According to Bloomberg, citing informed sources, Kuwait’s production cut started earlier Saturday at about 100,000 barrels per day and is expected to expand to nearly three times that amount on Sunday, with subsequent cuts depending on storage levels and the situation in Hormuz.
Kuwait’s crude oil production in January was about 2.57 million barrels per day. Since the country’s only export route relies on the Strait of Hormuz, if the strait remains blocked, its storage capacity will be exhausted within weeks or even days.
Kuwait has already taken the lead in reducing refinery processing loads, with its three refineries—Al-Zour, Mina Al-Ahmadi, and Mina Abdullah—totaling approximately 1.4 million barrels per day of processing capacity. Among them, Al-Zour is one of the largest oil product processing facilities in the Middle East.
UAE announces adjustment of offshore production levels to meet storage needs
As the third-largest oil producer in OPEC, the UAE’s daily output in January exceeded 3.5 million barrels. Adnoc announced it is “adjusting offshore production levels to meet storage demand.” The UAE has alternative routes bypassing the Strait of Hormuz, but these cannot fully replace the strait.

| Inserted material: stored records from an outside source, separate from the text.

-- ==== Sys2Proof/Machine/State.lean ====
section
/-! DEFINITION. The state of the block (10_state.md R20 to R43, R49), the reasons a step can stop,
and the state after RESET (70_reset_and_hazards.md R260). All of it is plain data. -/

namespace Sys2Proof.Machine

/-- The container memory: (address, byte) cells (20_memory.md R60).  Canonical form `Memory.wf`;
an unlisted address holds no byte, and reading it raises OOB_READ (R61, log 15). -/
abbrev Memory := List Host.Cell

/-- The cells are exactly the addresses `a`, `a+1`, ... in rising order. -/
def Memory.wfFrom : Nat → Memory → Bool
  | _, [] => true
  | a, (k, _) :: m => decide (k = a) && Memory.wfFrom (a + 1) m

/-- The canonical form: the addresses are 0..clen-1, strictly rising, each listed once (R22, R60). -/
def Memory.wf (m : Memory) : Bool := Memory.wfFrom 0 m

/-- The output polarity, 1 bit: `+1` (encoded 1) or `-1` (encoded 0) (R27). -/
inductive Polarity
  | plus
  | minus
deriving DecidableEq, Repr

/-- A level sign given to the border sampler: `+1`, `-1` or 0 (R210). -/
inductive Sign
  | plus
  | minus
  | zero
deriving DecidableEq, Repr

/-- The phases of a timeline (R37). -/
inductive Phase
  | pause
  | lead
  | sync1
  | sync2
  | data
  | complete
deriving DecidableEq, Repr

/-- The timeline record (R29 to R36), with the widths the rules give. -/
structure Timeline where
  /-- `pause_pend` (R29). -/
  pausePend : Bool
  /-- `lead_rem` (R30). -/
  leadRem : BitVec 16
  /-- `sync1_pend` (R31). -/
  sync1Pend : Bool
  /-- `sync2_pend` (R31). -/
  sync2Pend : Bool
  /-- `off` (R32). -/
  off : BitVec 16
  /-- `bitx` (R33). -/
  bitx : BitVec 3
  /-- `hc` (R34). -/
  hc : BitVec 2
  /-- `acc`, in scaled units (R35). -/
  acc : Nat
  /-- `L`, the block's length field (R36). -/
  len : BitVec 16
  /-- `base`, the address of the block's flag byte (R36). -/
  base : Nat
deriving DecidableEq, Repr

/-- The border sampler's state (R39 to R43). -/
structure Border where
  /-- `buf`, a colour per stored scanline (R39). -/
  buf : List Colour
  /-- `line`, the scanline counter (R40). -/
  line : BitVec 9
  /-- `bacc`, in scaled units (R41). -/
  bacc : Nat
  /-- `fr`, frame-ready (R42). -/
  fr : Bool
  /-- `snap`, the snapshot buffer (R43). -/
  snap : List Colour
deriving DecidableEq, Repr

/-- The block's messages to the host (R97). -/
inductive Event
  /-- DONE: playback is exhausted (R238). -/
  | done
  /-- FRAME with the `N_STORED` entries of `snap` (R239). -/
  | frame (snap : List Colour)
deriving DecidableEq, Repr

/-- The response codes (R95). -/
inductive RespCode
  | ok
  | malformed
  | refused
  | capacity
deriving DecidableEq, Repr

/-- The sample values of a SAMPLE step: the raw level, the audio value, and the audio value as
written to each output channel (R95, R189). -/
structure Sample where
  x : Binary64
  y : Binary64
  channels : List Binary64
deriving DecidableEq, Repr

/-- The response record of a step (R95). -/
structure Response where
  code : RespCode
  rdata : Byte
  sample : Option Sample
  events : List Event
deriving DecidableEq, Repr

/-- What the host can give the block (R272): the reset input, or a command word with the bytes that
travel beside it. -/
inductive Input
  | reset
  | command (word : Word) (side : List Byte)
deriving DecidableEq, Repr

/-- The state.  `cfg`, `out` and `inputs` are the model's own fields (logs 1, 11, 8); the rest is what
the spec gives the block.  `clen` and `nblk` are views (log 16). -/
structure State where
  /-- The configuration (R7), which no step changes. -/
  cfg : Config
  /-- `att`, a container is attached (R21). -/
  att : Bool
  /-- `cont`, the container memory (R22). -/
  cont : Memory
  /-- `blk`, the block table (R23). -/
  blk : List Nat
  /-- `bidx`, the current block index (R24). -/
  bidx : Nat
  /-- `tl`, the active timeline or none (R25). -/
  tl : Option Timeline
  /-- `fin`, finished (R26). -/
  fin : Bool
  /-- `pol`, the output polarity (R27). -/
  pol : Polarity
  /-- `filt`, the state of the output filter (R28). -/
  filt : Binary64
  /-- The border sampler (R39 to R43). -/
  border : Border
  /-- `faulted`, a model mark (R49, R236). -/
  faulted : Bool
  /-- `refused_seen`, a model mark (R49, R233). -/
  refusedSeen : Bool
  /-- The response of the latest step, none before the first one. -/
  out : Option Response
  /-- The inputs the host has still to give, the next one first. -/
  inputs : List Input
deriving DecidableEq, Repr

/-- `clen`, the number of container bytes (R22). -/
def State.clen (s : State) : Nat := s.cont.length

/-- `nblk`, the number of blocks (R23). -/
def State.nblk (s : State) : Nat := s.blk.length

/-- Why a step stops with a fault (R236).  Each errs toward unprovable, so each is safe. -/
inductive Fault
  /-- `INVARIANT`, raised by SAMPLE: `dur` or `advance` asked of a COMPLETE timeline, or a counter out
  of its range (R143, R236).  Safe: the machine stops. -/
  | invariant
  /-- `OOB_READ`, raised by SAMPLE: a container read outside `0..clen-1` (R61, R236).  Safe: the machine
  stops. -/
  | oobRead
  /-- Raised by `step` where the mark `faulted` is set: no step leaves the fault state (R10, R236).
  Safe: the machine stops. -/
  | faultState
deriving DecidableEq, Repr

/-- Why a step is refused. -/
inductive Refusal
  /-- Raised by `exec` for a command that has no meaning yet.  Safe: the machine stops. -/
  | notModelled (mnemonic : String)
  /-- Raised by `step`: the configuration fails R8, so there is no such machine (R235).  Safe: the
  machine stops. -/
  | configRefused
deriving DecidableEq, Repr

/-- The border sampler after RESET (R260). -/
def Border.resetWith (c : Config) : Border where
  buf := List.replicate c.nStored c.colIdle
  line := 0
  bacc := 0
  fr := false
  snap := List.replicate c.nStored c.colIdle

/-- The reset values of R260 in configuration `c`. -/
def State.resetWith (c : Config) : State where
  cfg := c
  att := false
  cont := []
  blk := []
  bidx := 0
  tl := none
  fin := false
  pol := .plus
  filt := .posZero
  border := Border.resetWith c
  faulted := false
  refusedSeen := false
  out := none
  inputs := []

/-- The machine right after RESET, in the configuration R7 gives (logs 2 to 5). -/
def State.reset : State := State.resetWith Config.default

end Sys2Proof.Machine
end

Adnoc operates a pipeline with a capacity of 1.5 million barrels per day directly to Fujairah on the UAE’s west coast, which can maintain partial exports if the strait is blocked. Adnoc stated its onshore operations are currently normal and is utilizing international storage facilities to ensure supply to global markets.
Saudi Arabia, the region’s largest oil producer, has also rerouted some crude to Yanbu on the Red Sea coast to avoid the Hormuz risk.
Hormuz blockade impacts global energy markets
The Strait of Hormuz is a vital chokepoint connecting the Persian Gulf to open seas and is a core route for global crude oil exports. Due to Middle Eastern conflicts and Iran’s threats against passing ships, this waterway has nearly closed, severely disrupting exports from the world’s most important oil-producing region.
London Brent crude futures rose to $93 per barrel, reaching a two-year high, prompting consuming countries to seek alternative sources and increasing global inflation risks.
Gulf countries such as the UAE and Kuwait have become primary targets of Iran’s missile and drone attacks during this conflict. The US embassy in Kuwait was attacked, and the US consulate in Dubai was also targeted, with multiple infrastructure damages in both countries.
Trump: Oil prices will eventually fall back
President Trump told reporters on Air Force One on Saturday that when asked if he’s worried about gasoline prices, “Not worried.”
He expects oil prices to drop significantly after the conflict ends. He characterized the current situation as “a small-scale operation” and said it “may last for a while.”
“We anticipated oil prices would rise, and they did,” Trump said, “but prices will come down, and very quickly.”